A verbatim transcript of the lines below, starting at the first and ending with the one that holds "(s.modBay b f).port = s.port := rfl", is what should be produced.

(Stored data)
━━━

-- ==== Sys2Proof/Laws/State.lean ====
section
/-! SUPPORT. The small lemmas of State: one per field per update, and the reads of one record after a change of one record. -/

-- One proof after another: side by side, the package as one text takes a thread and its stack for each.
set_option Elab.async false

namespace Sys2Proof.Machine

variable (s : State)

/-! ### modBay -/

@[simp] theorem State.port_modBay (b : BayNo) (f : Bay → Bay) : (s.modBay b f).port = s.port := rfl
@[simp] theorem State.plan_modBay (b : BayNo) (f : Bay → Bay) : (s.modBay b f).plan = s.plan := rfl
@[simp] theorem State.staged_modBay (b : BayNo) (f : Bay → Bay) : (s.modBay b f).staged = s.staged := rfl
@[simp] theorem State.slots_modBay (b : BayNo) (f : Bay → Bay) : (s.modBay b f).slots = s.slots := rfl
@[simp] theorem State.freeSlots_modBay (b : BayNo) (f : Bay → Bay) : (s.modBay b f).freeSlots = s.freeSlots := rfl
@[simp] theorem State.bookingSeq_modBay (b : BayNo) (f : Bay → Bay) : (s.modBay b f).bookingSeq = s.bookingSeq := rfl
@[simp] theorem State.creations_modBay (b : BayNo) (f : Bay → Bay) : (s.modBay b f).creations = s.creations := rfl
@[simp] theorem State.highList_modBay (b : BayNo) (f : Bay → Bay) : (s.modBay b f).highList = s.highList := rfl
@[simp] theorem State.normalList_modBay (b : BayNo) (f : Bay → Bay) : (s.modBay b f).normalList = s.normalList := rfl
@[simp] theorem State.ratioCount_modBay (b : BayNo) (f : Bay → Bay) : (s.modBay b f).ratioCount = s.ratioCount := rfl
@[simp] theorem State.clock_modBay (b : BayNo) (f : Bay → Bay) : (s.modBay b f).clock = s.clock := rfl
@[simp] theorem State.deadlines_modBay (b : BayNo) (f : Bay → Bay) : (s.modBay b f).deadlines = s.deadlines := rfl
@[simp] theorem State.feeders_modBay (b : BayNo) (f : Bay → Bay) : (s.modBay b f).feeders = s.feeders := rfl
@[simp] theorem State.effective_modBay (b : BayNo) (f : Bay → Bay) : (s.modBay b f).effective = s.effective := rfl
@[simp] theorem State.grants_modBay (b : BayNo) (f : Bay → Bay) : (s.modBay b f).grants = s.grants := rfl
@[simp] theorem State.sessionSeq_modBay (b : BayNo) (f : Bay → Bay) : (s.modBay b f).sessionSeq = s.sessionSeq := rfl
@[simp] theorem State.starts_modBay (b : BayNo) (f : Bay → Bay) : (s.modBay b f).starts = s.starts := rfl
@[simp] theorem State.curtailment_modBay (b : BayNo) (f : Bay → Bay) : (s.modBay b f).curtailment = s.curtailment := rfl
@[simp] theorem State.lanes_modBay (b : BayNo) (f : Bay → Bay) : (s.modBay b f).lanes = s.lanes := rfl
@[simp] theorem State.units_modBay (b : BayNo) (f : Bay → Bay) : (s.modBay b f).units = s.units := rfl
@[simp] theorem State.notices_modBay (b : BayNo) (f : Bay → Bay) : (s.modBay b f).notices = s.notices := rfl
@[simp] theorem State.counters_modBay (b : BayNo) (f : Bay → Bay) : (s.modBay b f).counters = s.counters := rfl
@[simp] theorem State.snapshot_modBay (b : BayNo) (f : Bay → Bay) : (s.modBay b f).snapshot = s.snapshot := rfl
@[simp] theorem State.pending_modBay (b : BayNo) (f : Bay → Bay) : (s.modBay b f).pending = s.pending := rfl
@[simp] theorem State.grant_modBay (b : BayNo) (f : Bay → Bay) (x : BayNo) : (s.modBay b f).grant x = s.grant x := rfl
@[simp] theorem State.unit_modBay (b : BayNo) (f : Bay → Bay) (x : BayNo) : (s.modBay b f).unit x = s.unit x := rfl
@[simp] theorem State.slot_modBay (b : BayNo) (f : Bay → Bay) (x : SlotNo) : (s.modBay b f).slot x = s.slot x := rfl
@[simp] theorem State.record_modBay (b : BayNo) (f : Bay → Bay) (x : SlotNo) : (s.modBay b f).record x = s.record x := rfl
@[simp] theorem State.feeder_modBay (b : BayNo) (f : Bay → Bay) (x : FeederNo) : (s.modBay b f).feeder x = s.feeder x := rfl
@[simp] theorem State.lane_modBay (b : BayNo) (f : Bay → Bay) (x : LaneNo) : (s.modBay b f).lane x = s.lane x := rfl

/-! ### modGrant -/

@[simp] theorem State.port_modGrant (b : BayNo) (f : Grants → Grants) : (s.modGrant b f).port = s.port := rfl
@[simp] theorem State.plan_modGrant (b : BayNo) (f : Grants → Grants) : (s.modGrant b f).plan = s.plan := rfl
@[simp] theorem State.staged_modGrant (b : BayNo) (f : Grants → Grants) : (s.modGrant b f).staged = s.staged := rfl
@[simp] theorem State.bays_modGrant (b : BayNo) (f : Grants → Grants) : (s.modGrant b f).bays = s.bays := rfl
@[simp] theorem State.slots_modGrant (b : BayNo) (f : Grants → Grants) : (s.modGrant b f).slots = s.slots := rfl
@[simp] theorem State.freeSlots_modGrant (b : BayNo) (f : Grants → Grants) : (s.modGrant b f).freeSlots = s.freeSlots := rfl
@[simp] theorem State.bookingSeq_modGrant (b : BayNo) (f : Grants → Grants) : (s.modGrant b f).bookingSeq = s.bookingSeq := rfl
@[simp] theorem State.creations_modGrant (b : BayNo) (f : Grants → Grants) : (s.modGrant b f).creations = s.creations := rfl
@[simp] theorem State.highList_modGrant (b : BayNo) (f : Grants → Grants) : (s.modGrant b f).highList = s.highList := rfl
@[simp] theorem State.normalList_modGrant (b : BayNo) (f : Grants → Grants) : (s.modGrant b f).normalList = s.normalList := rfl
@[simp] theorem State.ratioCount_modGrant (b : BayNo) (f : Grants → Grants) : (s.modGrant b f).ratioCount = s.ratioCount := rfl
@[simp] theorem State.clock_modGrant (b : BayNo) (f : Grants → Grants) : (s.modGrant b f).clock = s.clock := rfl
@[simp] theorem State.deadlines_modGrant (b : BayNo) (f : Grants → Grants) : (s.modGrant b f).deadlines = s.deadlines := rfl
@[simp] theorem State.feeders_modGrant (b : BayNo) (f : Grants → Grants) : (s.modGrant b f).feeders = s.feeders := rfl
@[simp] theorem State.effective_modGrant (b : BayNo) (f : Grants → Grants) : (s.modGrant b f).effective = s.effective := rfl
@[simp] theorem State.sessionSeq_modGrant (b : BayNo) (f : Grants → Grants) : (s.modGrant b f).sessionSeq = s.sessionSeq := rfl
@[simp] theorem State.starts_modGrant (b : BayNo) (f : Grants → Grants) : (s.modGrant b f).starts = s.starts := rfl
@[simp] theorem State.curtailment_modGrant (b : BayNo) (f : Grants → Grants) : (s.modGrant b f).curtailment = s.curtailment := rfl
@[simp] theorem State.lanes_modGrant (b : BayNo) (f : Grants → Grants) : (s.modGrant b f).lanes = s.lanes := rfl
@[simp] theorem State.units_modGrant (b : BayNo) (f : Grants → Grants) : (s.modGrant b f).units = s.units := rfl
@[simp] theorem State.notices_modGrant (b : BayNo) (f : Grants → Grants) : (s.modGrant b f).notices = s.notices := rfl
@[simp] theorem State.counters_modGrant (b : BayNo) (f : Grants → Grants) : (s.modGrant b f).counters = s.counters := rfl
@[simp] theorem State.snapshot_modGrant (b : BayNo) (f : Grants → Grants) : (s.modGrant b f).snapshot = s.snapshot := rfl
@[simp] theorem State.pending_modGrant (b : BayNo) (f : Grants → Grants) : (s.modGrant b f).pending = s.pending := rfl
@[simp] theorem State.bay_modGrant (b : BayNo) (f : Grants → Grants) (x : BayNo) : (s.modGrant b f).bay x = s.bay x := rfl
@[simp] theorem State.unit_modGrant (b : BayNo) (f : Grants → Grants) (x : BayNo) : (s.modGrant b f).unit x = s.unit x := rfl
@[simp] theorem State.slot_modGrant (b : BayNo) (f : Grants → Grants) (x : SlotNo) : (s.modGrant b f).slot x = s.slot x := rfl
@[simp] theorem State.record_modGrant (b : BayNo) (f : Grants → Grants) (x : SlotNo) : (s.modGrant b f).record x = s.record x := rfl
@[simp] theorem State.feeder_modGrant (b : BayNo) (f : Grants → Grants) (x : FeederNo) : (s.modGrant b f).feeder x = s.feeder x := rfl
@[simp] theorem State.lane_modGrant (b : BayNo) (f : Grants → Grants) (x : LaneNo) : (s.modGrant b f).lane x = s.lane x := rfl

━━━

→ Output
-- ==== Sys2Proof/Laws/State.lean ====
section
/-! SUPPORT. The small lemmas of State: one per field per update, and the reads of one record after a change of one record. -/

-- One proof after another: side by side, the package as one text takes a thread and its stack for each.
set_option Elab.async false

namespace Sys2Proof.Machine

variable (s : State)

/-! ### modBay -/

@[simp] theorem State.port_modBay (b : BayNo) (f : Bay → Bay) : (s.modBay b f).port = s.port := rfl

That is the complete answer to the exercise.